Top of SOURCE INFORMATION

-- ==== Sys2Proof/Machine/Log.lean ====
section
/-!
DEFINITION. The logbook and its snapshots, the flushes into the NV store, and the windows of logbook and journal (14 R350
to R361).
-/
namespace Sys2Proof.Machine

/-! ### Records (R350 to R352) -/

/-- Records of the logbook buffer: 1,024 KiB of 160 B (R335). -/
def logSize : Nat := 6553

/-- The 160 bytes of a logbook record (R351). -/
def LogRec.bytes (r : LogRec) : Bytes :=
  let flags := (if r.flushed then 1 else 0) + (if r.full then 2 else 0) + (if r.lost then 4 else 0)
  let head := natLe 4 0x4E464C47 ++ natLe 4 r.seq ++ natLe 1 r.cls ++ natLe 1 flags ++ natLe 2 r.rep
  let tail := natLe 8 r.first ++ natLe 8 r.last ++ fit 64 r.body ++ fit 64 (r.snapshot.flatMap fun w => natLe 4 w.toNat)
  head ++ natLe 4 (crc32 (head ++ tail)).toNat ++ tail

/-- The default snapshot list of a class (table Trigger classes), for a body and a link; 0 is an unused entry. -/
def defaultSnap (cls : Nat) (body : Bytes) (loc : Nat) : List Nat :=
  let b := fun (i : Nat) => (body.getD i 0).toNat
  match cls with
  | 1 =>
    [R.GLB_HEALTH.base, R.STK_NUM_LO.base, R.STK_NUM_HI.base, R.TIM_STAT.base] ++
      (if 128 ≤ b 7 then [R.GLB_RCV.addr [b 7 % 16], R.CHK_FREE.addr [b 7 % 16]] else [])
  | 2 => [R.LNK_STAT.addr (lnk48 loc), R.LNK_HEALTH.addr (lnk48 loc), R.LNK_CREDIT.addr (lnk48 loc)]
  | 3 => [R.TIM_STAT.base, R.TIM_THETA.base, R.TIM_DELAY.base, R.TIM_RATE.base]
  | 4 => [R.UMP_STAT.addr [b 1], R.ENG_SCHK.addr [b 1], R.GLB_REMAP_HI.addr [b 1 / 9]]
  | 5 => [R.CHK_STAT.addr [b 0], R.CHK_FREE.addr [b 0]]
  | 6 => [R.COX_STAT.base, R.COX_CLAIM.base] ++ (iota 0 6).map fun g => R.COX_HOLD.addr [g]
  | 7 => [R.COX_STAT.base, R.NVS_STAT.base]
  | 8 => [R.NVS_STAT.base, R.NVS_WEAR.base]
  | 9 => [R.COX_STAT.base]
  | 10 => [R.COX_STAT.base, R.NVS_STAT.base]
  | _ => []

/-- The snapshot of a class: its list of the system area, else the default; 16 values (R350). -/
def State.snapshotOf (s : State) (cls : Nat) (body : Bytes) (loc : Nat) : List Word :=
  let l := (Map.find cls s.nv.snapLists).getD (defaultSnap cls body loc)
  ((l ++ List.replicate 16 0).take 16).map fun o => if o = 0 then 0 else s.readReg o

/-- The bytes in which two bodies must agree to be a repeat: a fault record but for time, stroke, accept, context, queue,
logbook_seq and crc (R352). -/
def repeatKey (cls : Nat) (body : Bytes) : Bytes :=
  let b := fit 64 body
  if cls = 1 ∨ cls = 6 ∨ cls = 7 then b.take 8 ++ (b.drop 40).take 20 else b

/-- Does a trigger repeat the most recent record (R352)? -/
def State.isRepeat (s : State) (cls : Nat) (body : Bytes) : Bool :=
  let sev := (body.getD 2 0).toNat % 4
  match s.cox.log.getLast? with
  | some r => (decide (cls ≠ 1) || decide (sev = 0)) && decide (r.cls = cls) && decide (repeatKey cls r.body = repeatKey cls body)
      && !r.full
  | none => false

/-- Every logbook record in the NV store, in write order. -/
def State.nvLog (s : State) : List LogRec := (s.nv.sectors.filter fun x => !x.journal && !x.torn).flatMap fun x => x.recs

/-- The record of a number: in the buffer, else the newest in NV (R354). -/
def State.findLog (s : State) (seq : Nat) : Option LogRec :=
  match s.cox.log.find? fun r => decide (r.seq = seq) with
  | some r => some r
  | none => s.nvLog.reverse.find? fun r => decide (r.seq = seq)

/-- Show the logbook in LOG_CTL, LOG_OLDEST and LOG_NEWEST. -/
def State.showLog (s : State) : State :=
  let n := (s.cox.log.filter fun r => !r.flushed).length
  let s := s.setFld F.LOG_CTL_unflushed [] (Nat.min n 0xFFFF)
  let s := match s.cox.log.head?, s.cox.log.getLast? with
    | some a, some b =>
      let old := s.nvLog.foldl (fun m (r : LogRec) => Nat.min m r.seq) a.seq
      (s.setReg R.LOG_OLDEST [] (BitVec.ofNat 32 old)).setReg R.LOG_NEWEST [] (BitVec.ofNat 32 b.seq)
    | _, _ => s
  s.liveBit F.LOG_CTL_gone [] (s.findLog (s.reg R.LOG_CURSOR []).toNat).isNone

/-- Leave out the oldest record that is not being programmed (R353). -/
def State.dropOldest (s : State) : State :=
  let busy := s.cox.programs.flatMap fun p => p.sector.recs.map fun r => r.seq
  let idle := fun (r : LogRec) => !busy.elem r.seq
  match s.cox.log.find? idle with
  | some r =>
    let s := s.setCox { s.cox with
      log := s.cox.log.filter fun x => decide (x.seq ≠ r.seq)
      lostNext := s.cox.lostNext || !r.flushed }
    if r.flushed then s else s.raiseBit F.LOG_CTL_lost_hist []
  | none => s

/-- Enter a trigger in the logbook (R350, R352): answers whether it was merged, the number of the record that holds it, and
the machine. `body` makes the body from the number. -/
def State.logEntry (s : State) (cls loc : Nat) (body : Nat → Bytes) : Bool × Nat × State :=
  let b0 := body s.cox.logSeq
  if s.isRepeat cls b0 then
    let bumped := fun (r : LogRec) => { r with rep := r.rep + 1, full := decide (r.rep + 1 = 65535), last := s.ns }
    let n := s.cox.log.length - 1
    let seq := ((s.cox.log.getLast?).map fun r => r.seq).getD 0
    (true, seq, (s.setCox { s.cox with log := modifyAt bumped n s.cox.log }).showLog)
  else
    let seq := s.cox.logSeq
    let s := if logSize ≤ s.cox.log.length then s.dropOldest else s
    let r : LogRec := {
      seq := seq
      cls := cls
      lost := s.cox.lostNext
      first := s.ns
      last := s.ns
      body := fit 64 b0
      snapshot := s.snapshotOf cls b0 loc }
    (false, seq, (s.setCox { s.cox with log := s.cox.log ++ [r], logSeq := seq + 1, lostNext := false }).showLog)

/-- LOGBOOK_RECORD (R350): the oldest trigger that waits takes its record. -/
def execLogbookRecord (s : State) : Host.Outcome State Fault Refusal :=
  match s.cox.triggers with
  | t :: rest => .next ((s.setCox { s.cox with triggers := rest }).logEntry t.cls t.loc fun _ => t.body).2.2
  | [] => .next s

/-! ### Flushes (R353, R359 to R362) -/

/-- Cut a list into runs of n, the last one shorter; `fuel` bounds the runs. -/
def chunks {α : Type} (n : Nat) : Nat → List α → List (List α)
  | 0, _ => []
  | fuel + 1, l => if l.isEmpty then [] else l.take n :: chunks n fuel (l.drop n)

/-- Records that no flush has taken yet. -/
def State.unflushed (s : State) : List LogRec :=
  let busy := s.cox.programs.flatMap fun p => p.sector.recs.map fun r => r.seq
  s.cox.log.filter fun r => !r.flushed && !busy.elem r.seq

/-- The last n entries of the journal. -/
def State.lastJournal (s : State) (n : Nat) : List JnlEntry := s.cox.jnl.drop (s.cox.jnl.length - n)

/-- Give sectors to the programming of the NV store; read-only areas take none (R361). -/
def State.program (s : State) (powerFail : Bool) (recs : List (List LogRec)) (jnl : List (List JnlEntry)) : State :=
  if s.nv.ro then s
  else
    let mk := fun (i : Nat) (j : Bool) (l : List LogRec) (e : List JnlEntry) =>
      ({ sector := { journal := j, order := s.nv.order + i, recs := l, entries := e }, powerFail := powerFail } : Program)
    let a := recs.zipIdx.map fun p => mk p.2 false p.1 []
    let b := jnl.zipIdx.map fun p => mk (recs.length + p.2) true [] p.1
    let s := s
      |>.setNv { s.nv with order := s.nv.order + recs.length + jnl.length }
      |>.setCox { s.cox with programs := s.cox.programs ++ a ++ b }
    s.liveBit F.COX_STAT_flushing [] (!s.cox.programs.isEmpty)

/-- LOGBOOK_FLUSH (R353; 14 R345): a fault of Domain or Package severity, or the flush control, writes every unflushed
record, the last sector padded, and the last 1,008 journal entries; the background threshold writes whole sectors, or one
padded sector where there is no whole one. -/
def execLogbookFlush (s : State) : Host.Outcome State Fault Refusal :=
  let l := s.unflushed
  if s.cox.flush then
    let s := s.setCox { s.cox with flush := false }
    let j := s.lastJournal 1008
    .next (s.program false (chunks 25 l.length l) (chunks 63 j.length j))
  else if s.cox.threshold ≤ l.length ∧ l ≠ [] then
    let whole := l.length / 25 * 25
    let l := if whole = 0 then l else l.take whole
    .next (s.program false (chunks 25 l.length l) [])
  else .next s

/-- Show the NV store in NVS_STAT and NVS_WEAR. -/
def State.showNv (s : State) : State :=
  let s := s.liveBit F.NVS_STAT_ro [] s.nv.ro
  let s := (s.setFld F.NVS_STAT_spares_left [] s.nv.spares).setFld F.NVS_STAT_retries [] (Nat.min s.nv.retries 0xFFFF)
  let most := ceilDiv s.nv.programs 11264
  (s.setFld F.NVS_WEAR_wear_pct [] (Nat.min (most * 100 / 100000) 255)).setFld F.NVS_WEAR_retired [] s.nv.retired

/-- Put a programmed sector into its area: 10,240 sectors of logbook, 1,024 of journal, the oldest reused first (R358,
R360). -/
def addSector (x : Sector) (l : List Sector) : List Sector :=
  let same := l.filter fun y => decide (y.journal = x.journal)
  let room := if x.journal then 1024 else 10240
  if same.length < room then l ++ [x]
  else
    match same with
    | o :: _ => (l.filter fun y => decide (y.journal ≠ o.journal) || decide (y.order ≠ o.order)) ++ [x]
    | [] => l ++ [x]

/-- A logbook trigger of class NVS: sector (by its write sequence) and attempts (R350). -/
def State.nvsTrigger (s : State) (x : Sector) (attempts : Nat) : State :=
  s.trigger { cls := 8, body := natLe 8 x.order ++ natLe 4 attempts }

/-- Flushing ends when no sector waits. -/
def State.flushShown (s : State) : State := s.liveBit F.COX_STAT_flushing [] (!s.cox.programs.isEmpty)

/-- SECTOR_PROGRAM (R361): the oldest sector being programmed finishes its verify: it holds, it is retried once in the same
sector, or the sector is retired and its data goes to a spare; with no spare left the areas become read-only. -/
def execSectorProgram (verifies : Bool) (s : State) : Host.Outcome State Fault Refusal :=
  match s.cox.programs with
  | [] => .next s
  | p :: rest =>
    if s.nv.ro then .next (s.setCox { s.cox with programs := [] }).flushShown
    else
      let s := s.setNv { s.nv with programs := s.nv.programs + 1 }
      if verifies then
        let held := p.sector.recs.map fun r => r.seq
        let mark := fun (r : LogRec) => if held.elem r.seq then { r with flushed := true } else r
        let sec : Sector := { p.sector with recs := p.sector.recs.map fun r => { r with flushed := true } }
        let s := s
          |>.setNv { s.nv with sectors := addSector sec s.nv.sectors }
          |>.setCox { s.cox with programs := rest, log := s.cox.log.map mark }
        .next (s.flushShown.showLog.showNv)
      else if p.attempts = 0 then
        let again : Program := { p with attempts := 1 }
        .next ((s.setNv { s.nv with retries := s.nv.retries + 1 }).setCox { s.cox with programs := again :: rest }).showNv
      else
        let s := s.setNv { s.nv with retired := s.nv.retired + 1 }
        let s := s.nvsTrigger p.sector 2
        if s.nv.spares = 0 then
          let s := (s.setNv { s.nv with ro := true }).setCox { s.cox with programs := [] }
          .next (((s.nvsTrigger p.sector 2).send .pldmReadOnly).flushShown.showNv)
        else
          let spare : Program := { p with attempts := 0 }
          .next ((s.setNv { s.nv with spares := s.nv.spares - 1 }).setCox { s.cox with programs := spare :: rest }).showNv

/-! ### Windows (R354, R357) -/

/-- LOG_WIN_READ (R354): the first word latches the record that the cursor names; the last one advances the cursor. -/
def execLogWinRead (word : Nat) (s : State) : Host.Outcome State Fault Refusal :=
  if 40 ≤ word then .next s
  else
    let cursor := (s.reg R.LOG_CURSOR []).toNat
    let s := if word = 0 then
        s.setCox { s.cox with logWin := match s.findLog cursor with | some r => r.bytes | none => List.replicate 160 0 }
      else s
    let w := wordOf s.cox.logWin word
    let s := if word = 39 ∧ s.isSet F.LOG_CTL_auto_inc [] = true then s.setReg R.LOG_CURSOR [] (BitVec.ofNat 32 (cursor + 1)) else s
    .next (s.showLog.giveWord w)

/-- The entry of a number in the NV journal area, the newest. -/
def State.nvJnl (s : State) (num : Nat) : Option JnlEntry :=
  ((s.nv.sectors.filter fun x => x.journal && !x.torn).flatMap fun x => x.entries).reverse.find? fun j => decide (j.num = num)

/-- Is a number in the ring in HBM, and is HBM up? -/
def State.inRing (s : State) (num : Nat) : Bool :=
  decide (num < s.cox.mirrored) && decide (s.cox.mirrored ≤ num + 65536) && s.extentUp (s.jnlRing + num % 65536 * 64) 64

/-- Is a journal entry held in staging, in the ring or in NV (R357)? -/
def State.heldJnl (s : State) (num : Nat) : Bool :=
  (s.cox.jnl.any fun j => decide (j.num = num)) || s.inRing num || (s.nvJnl num).isSome

/-- The bytes of a journal entry: from staging, the ring or NV (R357). -/
def State.findJnl (s : State) (num : Nat) : Option Bytes × State :=
  match s.cox.jnl.find? fun j => decide (j.num = num) with
  | some j => (some j.bytes, s)
  | none =>
    if s.inRing num then
      let (b, s) := s.hbmBytes (s.jnlRing + num % 65536 * 64) 64
      (some (plain b), s)
    else ((s.nvJnl num).map fun j => j.bytes, s)

/-- Show whether the journal cursor names a held entry. -/
def State.showJnlGone (s : State) : State :=
  s.liveBit F.JNL_STAT_gone [] (!s.heldJnl (s.pair R.JNL_CURSOR_LO R.JNL_CURSOR_HI []))

/-- JNL_WIN_READ (R357). -/
def execJnlWinRead (word : Nat) (s : State) : Host.Outcome State Fault Refusal :=
  if 16 ≤ word then .next s
  else
    let cursor := s.pair R.JNL_CURSOR_LO R.JNL_CURSOR_HI []
    let s := if word = 0 then
        let (b, s) := s.findJnl cursor
        s.setCox { s.cox with jnlWin := b.getD (List.replicate 64 0) }
      else s
    let w := wordOf s.cox.jnlWin word
    let s := if word = 15 ∧ s.isSet F.JNL_STAT_auto_inc [] = true then s.setPair R.JNL_CURSOR_LO R.JNL_CURSOR_HI [] (cursor + 1) else s
    .next (s.showJnlGone.giveWord w)

/-- JOURNAL_MIRROR (R356; 02 R59): in a recovery, on the logbook and journal client's turn, the oldest entry not yet in the ring
is written there. -/
def execJournalMirror (s : State) : Host.Outcome State Fault Refusal :=
  match s.jnlNext with
  | some j =>
    let a := s.jnlRing + j.num % 65536 * 64
    if s.turn (stackOf a) .log then
      let s := (s.charge (stackOf a) .log).hbmPut a (clean j.bytes)
      .next (s.setCox { s.cox with mirrored := j.num + 1 }).showJnl
    else .next s
  | none => .next s

end Sys2Proof.Machine
end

Bottom of SOURCE INFORMATION

*ASSIGNED TASK:* Your task is to write out, exactly, the line that contains "let cursor := s.pair" and each line after it to the end of the data, with no other lines.

*ANSWER BELOW:*
    let cursor := s.pair R.JNL_CURSOR_LO R.JNL_CURSOR_HI []
    let s := if word = 0 then
        let (b, s) := s.findJnl cursor
        s.setCox { s.cox with jnlWin := b.getD (List.replicate 64 0) }
      else s
    let w := wordOf s.cox.jnlWin word
    let s := if word = 15 ∧ s.isSet F.JNL_STAT_auto_inc [] = true then s.setPair R.JNL_CURSOR_LO R.JNL_CURSOR_HI [] (cursor + 1) else s
    .next (s.showJnlGone.giveWord w)

/-- JOURNAL_MIRROR (R356; 02 R59): in a recovery, on the logbook and journal client's turn, the oldest entry not yet in the ring
is written there. -/
def execJournalMirror (s : State) : Host.Outcome State Fault Refusal :=
  match s.jnlNext with
  | some j =>
    let a := s.jnlRing + j.num % 65536 * 64
    if s.turn (stackOf a) .log then
      let s := (s.charge (stackOf a) .log).hbmPut a (clean j.bytes)
      .next (s.setCox { s.cox with mirrored := j.num + 1 }).showJnl
    else .next s
  | none => .next s

end Sys2Proof.Machine
end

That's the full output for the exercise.